Dabei geht es um den aktuell größten Bundeswehreinsatz, zu dessen Beginn niemand weiß, wann und wie er enden wird. Wie tief wird Deutschland in die Kriege, Kämpfe und Krisen in Syrien und im Irak verstrickt? Kann es zu einer Eskalation mit Russland kommen? Werden wieder Bundeswehrsoldaten sterben? Kommen die westlichen Armeen ohne Bodentruppen aus? Steigt die Terrorgefahr in Deutschland?
Parlamentsarmee wird die Bundeswehr genannt, weil - weitgehend einzigartig in der Welt - die letzte Entscheidung über einen Militäreinsatz nicht bei der Regierung, sondern beim Bundestag liegt. Nato-Partner macht das immer wieder nervös, weil sie fürchten, dass Deutschland zu lange brauche, bis die Armee losmarschieren kann.
Es geht aber alles ganz schnell: Erst am Dienstag bekommen die Volksvertreter den Entwurf der Regierung, tags darauf gibt es die erste Lesung im Bundestag. Schon am Freitag stimmen 445 von ihnen dafür, 145 dagegen und 7 enthalten sich.

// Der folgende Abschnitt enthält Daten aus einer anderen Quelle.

-- ==== Sys2Proof/Machine/L1.lean ====
section
/-!
DEFINITION. Machine/L1.lean: the L1 of a core (R244, R254, R266, R283), mapped stash lines (R306 to R308), and what an
interval boundary does (R255, R256).
-/

namespace Sys2Proof.Machine

open Sys2Proof

/-! ### Lines -/

/-- How many lines the L1 of a core holds (R239, R248). -/
def State.l1Lines (s : State) (core : Nat) : Nat := ((s.core core).bndcache - (s.core core).bndstash) / 128

def State.l1Line (s : State) (core line : Nat) : Option L1Line := (s.core core).l1.find? (fun x => x.line = line)

def State.setL1 (s : State) (core line : Nat) (f : L1Line → L1Line) : State :=
  s.modCore core (fun c => { c with l1 := c.l1.map (fun x => if x.line = line then f x else x) })

def State.dropL1 (s : State) (core line : Nat) : State :=
  s.modCore core (fun c => { c with l1 := c.l1.filter (fun x => x.line ≠ line) })

/-- A dirty word goes to its home; a cellar word is dropped while the host link is down (R448). -/
def State.backWord (s : State) (core : Nat) (x : L1Line) (i : Nat) : State :=
  if isCellar (x.line * 128) && s.link = .down then (s.clearPend core (x.line * 32 + i)).raiseErr 5
  else s.homeBack core (x.line * 32 + i) ((List.range 4).map (fun j => Tab.look x.bytes (4 * i + j)))

/-- Writes back a line's dirty words; the line stays, clean. -/
def State.backLine (s : State) (core : Nat) (x : L1Line) : State :=
  ((lanesOf x.dirty).foldl (fun t i => t.backWord core x i) s).setL1 core x.line (fun y => { y with dirty := 0 })

/-- Writes back and drops a line. -/
def State.evictL1 (s : State) (core line : Nat) : State :=
  match s.l1Line core line with
  | none => s
  | some x => (s.backLine core x).dropL1 core line

/-- Every dirty word of the core's L1 is written back (R255). -/
def State.writeBackL1 (s : State) (core : Nat) : State :=
  ((s.core core).l1.filter (fun x => x.dirty ≠ 0)).foldl (fun t x => t.backLine core x) s

/-- Clean lines and the clean words of dirty lines are invalidated (R244). -/
def State.invalidateL1 (s : State) (core : Nat) : State :=
  s.modCore core (fun c => { c with l1 := (c.l1.filter (fun x => x.dirty ≠ 0)).map (fun x =>
    { x with valid := x.dirty, stale := x.stale &&& x.dirty, bytes := x.bytes.filter (fun b => x.dirty.getLsbD (b.1 / 4)), seen := [] }) })

/-- The bytes of a line that memory defines, by offset. -/
def State.definedBytes (s : State) (line : Nat) : List Host.Cell :=
  (List.range 128).filterMap (fun i => (Memory.byte? s.mem (line * 128 + i)).map (fun b => (i, b)))

/-- A line as a fill leaves it: dirty words are kept, and all others come from the home at once, so that no doubleword of the home
is seen in parts (R244, R473). -/
def L1Line.merge (x : L1Line) (home : List Host.Cell) : L1Line :=
  { x with
    bytes := (List.range 128).filterMap (fun i =>
      (Tab.look (if x.dirty.getLsbD (i / 4) then x.bytes else home) i).map (fun b => (i, b))),
    stale := x.stale &&& x.dirty,
    valid := BitVec.allOnes 32 }

/-- Whether the L1 serves the words of an access without a fill. -/
def L1Line.serves (x : L1Line) (a n : Nat) : Bool := (wordsTouched a n).all (fun w => x.valid.getLsbD (w % 32))

/-- A line brought into the L1, at the place its hint gives (R283), and the miss or hit counted. -/
def State.fillL1 (s : State) (core hint a n : Nat) : State :=
  let line := a / 128
  match s.l1Line core line with
  | some x =>
    if x.serves a n then s.perf (dieOf core) 3 1
    else (s.perf (dieOf core) 4 1).setL1 core line (fun y => y.merge (s.definedBytes line))
  | none =>
    let s1 := s.perf (dieOf core) 4 1
    let l := (s1.core core).l1
    let s2 := if l.length < s1.l1Lines core then s1 else (l.getLast?.map L1Line.line).elim s1 (fun k => s1.evictL1 core k)
    let x := L1Line.merge ⟨line, [], 0, 0, 0, []⟩ (s2.definedBytes line)
    s2.modCore core (fun c => { c with l1 := if hint = 1 then c.l1 ++ [x] else x :: c.l1 })

/-- A line that holds older clean copies of some words of an access takes its clean words anew from the home: a thread that has read
a word there does not read an older value of it afterwards (R277). -/
def State.refreshL1 (s : State) (core a n : Nat) : State :=
  match s.l1Line core (a / 128) with
  | none => s
  | some x =>
    if (wordsTouched a n).any (fun w => x.stale.getLsbD (w % 32) && !x.dirty.getLsbD (w % 32)) then
      s.setL1 core x.line (fun y => { (y.merge (s.definedBytes y.line)) with valid := y.valid })
    else s

/-- What a read of a word served by the L1 does first: on the first touch in an interval it takes a later value of the
home; after that it may (R264, R266). Dirty words are kept. -/
def State.touchWord (s : State) (core slot w : Nat) : State :=
  match s.l1Line core (w / 32) with
  | none => s
  | some x =>
    let me := (slot, (s.board slot).interval, w % 32)
    let stale := x.stale.getLsbD (w % 32) && !x.dirty.getLsbD (w % 32)
    let s1 := if stale && (!x.seen.contains me || s.pick (w * 4 + 2) 2 = 0) then s.refreshL1 core (4 * w) 4 else s
    if x.seen.contains me then s1
    else s1.setL1 core (w / 32) (fun y => { y with seen := me :: y.seen.filter (fun q => q.1 ≠ slot || q.2.1 = me.2.1) })

/-- Bytes of a line as the L1 holds them; one without a defined value draws a free one (R487). -/
def State.l1Bytes (s : State) (salt core a n : Nat) : List Byte :=
  match s.l1Line core (a / 128) with
  | none => s.readBytes salt a n
  | some x => (List.range n).map (fun i => (Tab.look x.bytes ((a + i) % 128)).getD (Config.freeByte s.serial ((a + i) * 64 + salt)))

/-- The accessing core's L1 gives up a word before it is accessed at its home (R254). -/
def State.yieldL1 (s : State) (core a n : Nat) : State :=
  match s.l1Line core (a / 128) with
  | none => s
  | some x => if (wordsTouched a n).any (fun w => x.dirty.getLsbD (w % 32)) then s.evictL1 core (a / 128) else s

/-- A core that writes a word at its home keeps no older copy of it. -/
def State.forgetL1 (s : State) (core a n : Nat) : State :=
  s.setL1 core (a / 128) (fun x =>
    let gone := (wordsTouched a n).foldl (fun m w => m ||| (1#32 <<< (w % 32))) 0#32
    { x with valid := x.valid &&& ~~~gone, bytes := x.bytes.filter (fun b => !gone.getLsbD (b.1 / 4)) })

/-- A data read by way of the L1 (R254). -/
def State.l1Read (s : State) (salt core slot hint a n : Nat) : State × List Byte :=
  let dirty := match s.l1Line core (a / 128) with
    | some x => (wordsTouched a n).any (fun w => x.dirty.getLsbD (w % 32))
    | none => false
  if hint = 3 && !dirty then (s.refreshL1 core a n, s.readBytes salt a n)
  else
    let s1 := s.fillL1 core hint a n
    let s2 := (wordsTouched a n).foldl (fun t w => t.touchWord core slot w) s1
    (s2, s2.l1Bytes salt core a n)

/-- A data write by way of the L1: whether its data stays there. -/
def State.l1Write (s : State) (core hint a : Nat) (bs : List Byte) : State × Bool :=
  if hint = 3 then
    (((s.yieldL1 core a bs.length).homeWrite (some core) a bs).forgetL1 core a bs.length, false)
  else
    let s1 := s.fillL1 core hint a bs.length
    let words := (wordsTouched a bs.length).foldl (fun m w => m ||| (1#32 <<< (w % 32))) 0#32
    (s1.setL1 core (a / 128) (fun x =>
      { x with
        bytes := (bs.zipIdx).foldl (fun t p => Tab.put t ((a + p.2) % 128) p.1) x.bytes,
        dirty := x.dirty ||| words }), true)

/-! ### Mapped stash lines -/

/-- The physical address behind a byte of a mapped line. -/
def State.backPa (s : State) (v : Viewer) (back : Nat) : Option Nat :=
  match s.reachBack { v with system := true } ⟨false, false, false⟩ back with
  | .at_ (.hbm pa _) _ _ => some pa
  | .at_ (.cellar pa _) _ _ => some pa
  | _ => none

/-- The view of a block, for its write-backs and fills. -/
def Block.viewer (b : Block) (system : Bool) : Viewer := ⟨b.asid, b.core, b.bid, system⟩

/-- The virtual address behind a word of the allocation, by offset / 4. -/
def Block.backing (b : Block) (w : Nat) : Option Nat := (b.mapEntry (4 * w)).map (fun e => e.g + (4 * w - e.s))

/-- Writes one dirty mapped word back; one whose backing page does not translate now stays dirty, and one of the cellar is dropped with
ERRSTAT.LINK while the link is down (R448). -/
def State.backMapped (s : State) (b : Block) (w : Nat) : State :=
  match (b.backing w).bind (fun g => s.backPa (b.viewer true) g) with
  | none => s
  | some pa =>
    let bytes := (List.range 4).map (fun j => Memory.byte? s.mem (stashKey b.core (b.stashBase + 4 * w + j)))
    let s1 := if isCellar pa && s.link = .down then (s.clearPend b.core (pa / 4)).raiseErr 5
      else ((s.atHome b.asid 0 (pa / 128)).getD s).homeBack b.core (pa / 4) bytes
    s1.modBlock b.bid (fun x => { x with dirty := x.dirty.filter (· ≠ w) })

/-- Writes back the dirty mapped words of a block that lie in a range of offsets (R307, R308). -/
def State.writeBackMapped (s : State) (bid from_ upto : Nat) : State :=
  match s.block? bid with
  | none => s
  | some b => (b.dirty.filter (fun w => from_ ≤ 4 * w && 4 * w < upto)).foldl (fun t w => t.backMapped b w) s

/-- Clean mapped lines lose their presence bits (R308). -/
def Block.unmapClean (b : Block) : Block :=
  let lines := (List.range (b.stashNeed / 128)).filter (fun l =>
    (b.mapEntry (128 * l)).isSome && !b.dirty.any (fun w => w / 32 = l) && !b.absent.contains l)
  { b with absent := b.absent ++ lines }

/-! ### Boundaries -/

/-- The write-back half of a boundary (R255, R308). -/
def State.releaseHalf (s : State) (b : Block) : State := (s.writeBackL1 b.core).writeBackMapped b.bid 0 (2 ^ 32)

/-- The invalidating half of a boundary (R255, R308). -/
def State.acquireHalf (s : State) (b : Block) : State := (s.invalidateL1 b.core).modBlock b.bid Block.unmapClean

/-- The block's interval counter advances (R255, R256). -/
def State.advance (s : State) (b : Block) : State :=
  let s1 := if b.opened then s else s.modBoard b.slot (fun x => { x with interval := (x.interval + 1) % 2 ^ 18 })
  s1.modBlock b.bid (fun x => { x with opened := false, wrapping := false, closeReq := false, closeSeen := false })

/-- Whether the block's next boundary waits for a wrap or a renewal (R271). -/
def State.wraps (s : State) (b : Block) : Bool := (s.board b.slot).interval = 0x3FFFF && !b.opened

/-- A boundary that must wait for one asks for it. -/
def State.askWrap (s : State) (b : Block) : State :=
  if s.wraps b then s.modBlock b.bid (fun x => { x with wrapping := true }) else s

/-- Whether a split-phase load of the block has still to count (R287). -/
def State.loadsOut (s : State) (b : Block) : Bool :=
  b.gangs.any (fun g => match s.gang? (gangId b.bid g) with
    | some x => x.ldas.any (fun l => !l.counted)
    | none => false)

/-- Whether a boundary of the block must wait: for a wrap or a renewal (R271), or for a split-phase load (R287). -/
def State.boundaryWaits (s : State) (b : Block) : Bool := s.wraps b || s.loadsOut b

/-- An acquire of a copy-role gang empties its stager's parameter-block cache (R385). -/
def State.emptyParams (s : State) (b : Block) : State :=
  s.modCore b.core (fun c => { c with pbcache := c.pbcache.filter (fun e => e.1 ≠ b.bid) })

/-- Where a piece of a line's bytes at most lies, as one number: a physical address, or the key of a stash byte. None where its page
does not translate; nowhere where no access is permitted. -/
def State.spotOf (s : State) (v : Viewer) (va n : Nat) : Option (Option Nat) :=
  match s.reach v ⟨false, false, false⟩ va n with
  | .untranslated _ _ => none
  | .denied => some none
  | .at_ (.stash c off _ _) _ _ => some (some (stashKey c off))
  | .at_ (.mapped c off _ _) _ _ => some (some (stashKey c off))
  | .at_ (.hbm pa _) _ _ => some (some pa)
  | .at_ (.cellar pa _) _ _ => some (some pa)
  | .at_ (.peer pa) _ _ => some (some pa)

/-- The tag of a parameter block: where its bytes lie, so that every address of them names one entry (R240, R385). -/
def State.paramTag (s : State) (v : Viewer) (pa : Nat) : Nat := ((s.spotOf v pa 64).join).getD pa

/-- The cached blocks of a block with some bytes, from a tag on, stored over (R385). -/
def Core.overwriteParams (c : Core) (bid tag : Nat) (bs : List Byte) : Core :=
  { c with pbcache := c.pbcache.map (fun (e : Nat × Nat × List Word) =>
    if e.1 = bid then (e.1, e.2.1, natToWords 16 (ofBytes ((bytesOf 64 (wordsToNat e.2.2)).zipIdx.map (fun (x : Byte × Nat) =>
      if tag ≤ e.2.1 + x.2 && e.2.1 + x.2 < tag + bs.length then bs.getD (e.2.1 + x.2 - tag) 0 else x.1)))) else e) }

/-- A store by a copy-role gang updates the cached blocks it touches (R385). -/
def State.storeParams (s : State) (b : Block) (v : Viewer) (va : Nat) (bs : List Byte) : State :=
  (linePieces va bs.length).foldl (fun t c => match s.spotOf v c.1 c.2 with
    | some (some a) => t.modCore b.core (fun k => k.overwriteParams b.bid a ((bs.drop (c.1 - va)).take c.2))
    | _ => t) s

/-- A whole boundary that no access makes: fence, u.isplit, an implicit or a save split (R255). -/
def State.split (s : State) (b : Block) : State := (((s.releaseHalf b).advance b).acquireHalf b).emptyParams b

end Sys2Proof.Machine
end

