-- ==== Sys2Proof/Machine/Ops.lean ====
section
/-!
DEFINITION. Machine/Ops.lean: the named operations that every meaning is built from: who issues and in which lanes (R70,
R71, R75), the checks before an instruction (R217), advancing and parking (R69, R405), ends of lanes, gangs and teams (R34,
R47, R56, R219), taking an exception (R209 to R213, R205, R206) and returning from one (R214).
-/

/-! ### Kinds of instruction -/

namespace Sys2Proof

/-- Whether the predicate is evaluated in each lane: a V instruction, or one that R406 says so of. -/
def Instr.perLane (i : Instr) : Bool :=
  !i.uniform || (match i with
    | .bra _ _ => true
    | .brx _ _ _ => true
    | .exit => true
    | .trap _ => true
    | .brk _ => true
    | _ => false)

/-- Whether the instruction is the closing u.hjoin, whose destination is a v register of the recruiter (R202). -/
def Instr.isHjoin : Instr → Bool
  | .uHjoin _ _ _ => true
  | _ => false

/-- Whether the predicate must be PRED 48 with NEG 0 (R197, R202, R214, R361, R406). -/
def Instr.always : Instr → Bool
  | .join => true
  | .joinw _ _ => true
  | .uHloop _ _ _ => true
  | .uHjoin _ _ _ => true
  | .tretRetry => true
  | .tretSkip => true
  | .tretEnd => true
  | .mma _ _ _ => true
  | .mgath _ _ => true
  | .mdrain _ _ _ _ => true
  | .mzero _ _ _ => true
  | _ => false

/-- Posting instructions (R361) and tile instructions (R324). -/
def Instr.posts : Instr → Bool
  | .mma _ _ _ => true
  | .mgath _ _ => true
  | .mdrain _ _ _ _ => true
  | .mzero _ _ _ => true
  | _ => false

def Instr.tiles : Instr → Bool
  | .tld _ _ _ => true
  | .tst _ _ _ _ => true
  | .cksum _ _ => true
  | .ckchk _ => true
  | .ckinj _ _ _ => true
  | _ => false

def Instr.copies : Instr → Bool
  | .copy _ _ _ => true
  | .copyTile _ _ _ => true
  | .copyGath _ _ _ => true
  | .copyScat _ _ _ => true
  | .copyRed _ _ _ => true
  | .copyConv _ _ _ => true
  | _ => false

def Instr.barriers : Instr → Bool
  | .barInit _ _ _ => true
  | .barArrive _ _ _ => true
  | .barWait _ _ _ => true
  | .barSync _ _ _ => true
  | _ => false

/-- Instructions that make an interval boundary (R255, R305, R341, R342). -/
def Instr.bounds : Instr → Bool
  | .ld _ _ x => x.syncs
  | .st _ _ x => x.syncs
  | .atom _ _ _ x => x.syncs
  | .cas _ _ _ x => x.syncs
  | .cas2 _ _ _ x => x.syncs
  | .uLd _ _ x => x.syncs
  | .uSt _ _ x => x.syncs
  | .uAtom _ _ _ x => x.syncs
  | .uCas _ _ _ x => x.syncs
  | .barArrive _ _ _ => true
  | .barWait _ _ _ => true
  | .barSync _ _ _ => true
  | .fence scope => scope ≠ 0
  | .uIsplit => true
  | .uWaitring _ _ _ => true
  | .launch _ _ _ => true
  | .amsend _ _ _ => true
  | _ => false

Die kleine Opposition von Linken und Grünen hatte am Morgen noch die Verlängerung der Beratung beantragt. Ohne Erfolg. SPD-Verteidigungsexperte Rainer Arnold freut sich, dass damit der Verdacht beseitigt sei, der sogenannte deutsche Parlamentsvorbehalt könnte Einsätze verzögern. Die Parlamentarische Geschäftsführerin der Linken, Petra Sitte, klagt dagegen: «Wir wollen uns eben als Opposition nicht im Tornado-Tempo in den Krieg ziehen lassen.»
Britta Haßelmann, Parlamentarische Geschäftsführerin der Grünen, schimpft, die große Koalition nehme weder die Bundeswehr noch die Abgeordneten ernst. Union und SPD hätten mehr Widerstand befürchtet, wenn länger nachgedacht worden wäre. Vor allem von Sozialdemokraten, deren Parteichef Sigmar Gabriel in der nächsten Woche einen Parteitag bestehen müsse. Fast ein Sechstel der SPD-Abgeordneten stimmt dann auch mit Nein. Bei der Union sind es zwei Mitglieder. Drei Grünen- Politiker stimmen wiederum mit Ja, die Linken geschlossen dagegen.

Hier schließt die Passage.